2) Retirement allowance claims for the increased information and communications and beneficial rights under the instant retirement trust agreement are ultimately premised on the retirement allowance claims for the increased information and communications, but it cannot be deemed that the same claims are different from the grounds for the occurrence of the rights and the obligor, and as long as the beneficial rights under the retirement trust agreement have occurred once the retirement allowance claims were first extinguished due to extinctive prescription, etc., it is reasonable to deem that the beneficial rights under the instant retirement trust agreement are not naturally extinguished.

3) We examine the period of extinctive prescription of beneficial rights under the instant retirement trust agreement.

The fact that the right to benefit with respect to the trust money under Article 39 of the Retirement Trust Contract of this case provides that if it is not exercised for ten years from the time it is possible to exercise the right, the extinctive prescription shall be completed as seen above.
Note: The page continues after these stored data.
-- ==== Sys2Proof/Laws/KResetCore.lean ====
section
/-! SUPPORT. What the operations of Machine.ResetCore keep. -/

namespace Sys2Proof.Machine

open Host (Outcome)

theorem keeps_State_setBist {P : State → Prop} (hP : K0 P) {s x} (h_s : P s) :
    P (State.setBist s x) := by
  unfold State.setBist
  repeat' (first
    | with_reducible assumption
    | fail_if_no_progress with_reducible refine hP.upd ?_)

theorem keeps_State_applyStopped {P : State → Prop} (hP : K0 P) {s} (h_s : P s) :
    P (State.applyStopped s) := by
  unfold State.applyStopped
  repeat' (first
    | with_reducible assumption
    | with_reducible apply keeps_State_loopApplied
    | with_reducible apply keeps_State_applyCommit
    | with_reducible apply keeps_State_rodApplied
    | with_reducible apply keeps_foldl
    | with_reducible intro _
    | (extract_lets +onlyGivenNames x; (have hx : P x := ?_); clear_value x; revert x; intro y hy; rotate_left; unfold x; clear x)
    | with_reducible apply keeps_ite)

theorem keeps_State_setProc {P : State → Prop} (hP : K0 P) {s x} (h_s : P s) :
    P (State.setProc s x) := by
  unfold State.setProc
  repeat' (first
    | with_reducible assumption
    | fail_if_no_progress with_reducible refine hP.upd ?_)

theorem keeps_State_setBoot {P : State → Prop} (hP : K0 P) {s x} (h_s : P s) :
    P (State.setBoot s x) := by
  unfold State.setBoot
  repeat' (first
    | with_reducible assumption
    | fail_if_no_progress with_reducible refine hP.upd ?_)

theorem keeps_State_clearPages {P : State → Prop} (hP : K0 P) {s d keep} (h_s : P s) :
    P (State.clearPages s d keep) := by
  unfold State.clearPages
  repeat' (first
    | with_reducible assumption
    | fail_if_no_progress with_reducible refine hP.updKeep ?_)

theorem keeps_State_resetFab {P : State → Prop} (hP : K0 P) {s} (h_s : P s) :
    P (State.resetFab s) := by
  unfold State.resetFab
  repeat' (first
    | with_reducible assumption
    | with_reducible apply keeps_State_clearPages
    | with_reducible apply keeps_State_linkDown
    | with_reducible apply keeps_foldl
    | (extract_lets +onlyGivenNames x; (have hx : P x := ?_); clear_value x; revert x; intro y hy; rotate_left; unfold x; clear x)
    | fail_if_no_progress with_reducible refine hP.upd ?_)

theorem keeps_State_dieLinksOff {P : State → Prop} (hP : K0 P) {s k} (h_s : P s) :
    P (State.dieLinksOff s k) := by
  unfold State.dieLinksOff
  repeat' (first
    | with_reducible assumption
    | with_reducible apply keeps_State_enterLinkOff
    | with_reducible apply keeps_foldl
    | with_reducible intro _)

theorem keeps_State_resetRd {P : State → Prop} (hP : K1 P) {s} (h_s : P s) :
    P (State.resetRd s) := by
  unfold State.resetRd
  have hm := hP.toKm
  have h0 := hm.toK0
  repeat' (first
    | with_reducible assumption
    | with_reducible apply keeps_State_lockCheck
    | with_reducible apply keeps_State_applyStopped
    | with_reducible apply keeps_State_dieLinksOff
    | with_reducible apply keeps_State_safeRestart
    | with_reducible apply keeps_State_beadsReset
    | with_reducible apply keeps_State_setReg
    | with_reducible apply keeps_State_clearPages
    | with_reducible apply keeps_State_endLease
    | with_reducible apply keeps_State_closeAll
    | with_reducible apply keeps_foldl
    | with_reducible intro _
    | (extract_lets +onlyGivenNames x; clear_value x; revert x; intro y)
    | split
    | dsimp -zeta only
    | fail_if_no_progress with_reducible refine hP.updNoBoth ?_)

theorem keeps_State_dieOutsOff {P : State → Prop} (hP : K0 P) {s k} (h_s : P s) :
    P (State.dieOutsOff s k) := by
  unfold State.dieOutsOff
  repeat' (first
    | with_reducible assumption
    | with_reducible apply keeps_State_setCont
    | with_reducible apply keeps_State_setPrech
    | with_reducible apply keeps_State_setDisch
    | with_reducible apply keeps_State_setBrk
    | with_reducible apply keeps_foldl
    | with_reducible intro _)

theorem keeps_State_resetFd {P : State → Prop} (hP : K0 P) {s k bus} (h_s : P s) :
    P (State.resetFd s k bus) := by
  unfold State.resetFd
  repeat' (first
    | with_reducible assumption
    | with_reducible apply keeps_State_clearPages
    | with_reducible apply keeps_State_dieLinksOff
    | with_reducible apply keeps_State_setStepOut
    | with_reducible apply keeps_State_dieOutsOff
    | with_reducible apply keeps_foldl
    | with_reducible intro _
    | (extract_lets +onlyGivenNames x; (have hx : P x := ?_); clear_value x; revert x; intro y hy; rotate_left; unfold x; clear x)
    | (extract_lets +onlyGivenNames x; clear_value x; revert x; intro y)
    | fail_if_no_progress with_reducible refine hP.upd ?_)

theorem keeps_State_resetDoms {P : State → Prop} (hP : K1 P) {s cause ds} (h_s : P s) :
    P (State.resetDoms s cause ds) := by
  unfold State.resetDoms
  have hm := hP.toKm
  have h0 := hm.toK0
  repeat' (first
    | with_reducible assumption
    | with_reducible apply keeps_State_evtPost
    | with_reducible apply keeps_State_degradeEnd
    | with_reducible apply keeps_State_incFW
    | with_reducible apply keeps_State_setReg
    | with_reducible apply keeps_State_resetFab
    | with_reducible apply keeps_State_resetRd
    | with_reducible apply keeps_State_resetFd
    | with_reducible apply keeps_foldl
    | with_reducible intro _
    | (extract_lets +onlyGivenNames x; (have hx : P x := ?_); clear_value x; revert x; intro y hy; rotate_left; unfold x; clear x)
    | (extract_lets +onlyGivenNames x; clear_value x; revert x; intro y)
    | with_reducible apply keeps_ite)

theorem keeps_State_toRun {P : State → Prop} (hP : K0 P) {s} (h_s : P s) :
    P (State.toRun s) := by
  unfold State.toRun
  repeat' (first
    | with_reducible assumption
    | with_reducible apply keeps_State_setRest
    | with_reducible apply keeps_State_pllLock
    | with_reducible apply keeps_State_set
    | with_reducible apply keeps_State_ev
    | with_reducible apply keeps_State_setDom
    | with_reducible apply keeps_foldl
    | with_reducible intro _
    | with_reducible apply keeps_ite)

theorem keeps_State_dieLinksOn {P : State → Prop} (hP : K0 P) {s k} (h_s : P s) :
    P (State.dieLinksOn s k) := by
  unfold State.dieLinksOn
  repeat' (first
    | with_reducible assumption
    | with_reducible apply keeps_State_enterTrain
    | with_reducible apply keeps_foldl
    | with_reducible intro _
    | with_reducible apply keeps_ite)

theorem keeps_State_domActive {P : State → Prop} (hP : Km P) {s d} (h_s : P s) :
    P (State.domActive s d) := by
  unfold State.domActive
  have h0 := hP.toK0
  repeat' (first
    | with_reducible assumption
    | with_reducible apply keeps_State_set
    | with_reducible apply keeps_State_agentReturn
    | with_reducible apply keeps_State_ethWake
    | with_reducible apply keeps_State_cntWake
    | with_reducible apply keeps_State_mbusDieActive
    | with_reducible apply keeps_State_dieLinksOn
    | with_reducible apply keeps_State_setDom
    | with_reducible apply keeps_foldl
    | with_reducible intro _
    | (extract_lets +onlyGivenNames x; (have hx : P x := ?_); clear_value x; revert x; intro y hy; rotate_left; unfold x; clear x)
    | with_reducible apply keeps_ite
    | split)

theorem keeps_State_domRest {P : State → Prop} (hP : K0 P) {s d} (h_s : P s) :
    P (State.domRest s d) := by
  unfold State.domRest
  repeat' (first
    | with_reducible assumption
    | with_reducible apply keeps_State_set
    | with_reducible apply keeps_State_driveOuts
    | with_reducible apply keeps_State_stopGen
    | with_reducible apply keeps_State_applyStopped
    | with_reducible apply keeps_State_reckRest
    | with_reducible apply keeps_State_cntRest
    | with_reducible apply keeps_State_mbusRest
    | with_reducible apply keeps_State_stepRest
    | with_reducible apply keeps_State_dieLinksOff
    | with_reducible apply keeps_State_dieOutsOff
    | with_reducible apply keeps_State_setDom
    | with_reducible apply keeps_foldl
    | with_reducible intro _
    | (extract_lets +onlyGivenNames x; (have hx : P x := ?_); clear_value x; revert x; intro y hy; rotate_left; unfold x; clear x)
    | with_reducible apply keeps_ite
    | split)

theorem keeps_State_setSup {P : State → Prop} (hP : K0 P) {s x} (h_s : P s) :
    P (State.setSup s x) := by
  unfold State.setSup
  repeat' (first
    | with_reducible assumption
    | fail_if_no_progress with_reducible refine hP.upd ?_)

theorem keeps_State_rdResume {P : State → Prop} (hP : K0 P) {s} (h_s : P s) :
    P (State.rdResume s) := by
  unfold State.rdResume
  repeat' (first
    | with_reducible assumption
    | with_reducible apply keeps_State_tryStartGen
    | with_reducible apply keeps_State_reckUnrest
    | with_reducible apply keeps_foldl
    | with_reducible intro _
    | with_reducible apply keeps_ite)

end Sys2Proof.Machine
end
However, the extinctive prescription of five years is applied pursuant to Article 64 of the Commercial Act, since increased information and communication and the Industrial Bank of Korea’s retirement trust agreement and the Defendant’s right to benefit under the instant retirement trust agreement are claims arising out of commercial activities. According to Article 184(2) of the Civil Act, extinctive prescription cannot be excluded, extended, or aggravated by a juristic act, and even if the extinctive prescription period is extended by a juristic act, it shall not be effective in accordance with the above

In the instant case, even if the Health Center, rise information and communication, and the Industrial Bank of Korea agreed to extend the extinctive prescription period of the right to benefit under the instant retirement trust agreement to 10 years more than the original extinctive prescription period, this is no longer effective pursuant to Article 184(2) of the Civil Act. Therefore, it is reasonable to deem the extinctive prescription period of the right to benefit under the Defendant’s retirement trust agreement

As seen above, the Defendant could exercise the right to benefit from May 2, 2005, where the right to benefit under the instant retirement trust agreement was created upon the Defendant’s retirement, and the Defendant’s right to benefit was extinguished after the lapse of five years thereafter.

4) As to this, the Defendant asserts to the effect that the extinctive prescription of the right to benefit has been interrupted by approving the debt owed by the Defendant and depositing the amount corresponding to the Defendant’s right to benefit. Therefore, we examine this point.

On the other hand, as seen above, the Industrial Bank of Korea appears to have deposited its profits on the ground that the creditor of the amount equivalent to the defendant's right to benefit is the plaintiff or the defendant is unknown. In light of such circumstances, it is difficult to recognize the Industrial Bank of Korea as having given up the benefit of prescription by approving the monetary debt owed to the defendant, and there is no other evidence to acknowledge otherwise.

D. Whether the right to claim the payment of the instant deposit belongs to anyone

As seen above, it is reasonable to view that the retirement trust contract of this case was terminated upon the completion of the payment of retirement allowances to all beneficiaries other than the defendant by March 15, 2006 under the retirement trust contract of this case, and the defendant's claim for profits was extinguished by prescription.

Therefore, the Industrial Bank of Korea is obligated to return the Defendant’s remaining property to the Plaintiff, who comprehensively succeeded to the rights and obligations of the truster pursuant to Article 28(2) of the Retirement Trust Contract of this case. Thus, the right to claim for payment of deposit money deposited by the Industrial Bank of Korea shall be

In addition, since the defendant is dissatisfied with this, there is a benefit of confirmation.

4. Conclusion

Therefore, the plaintiff's claim of this case shall be accepted for the reasons and it is so decided as per Disposition.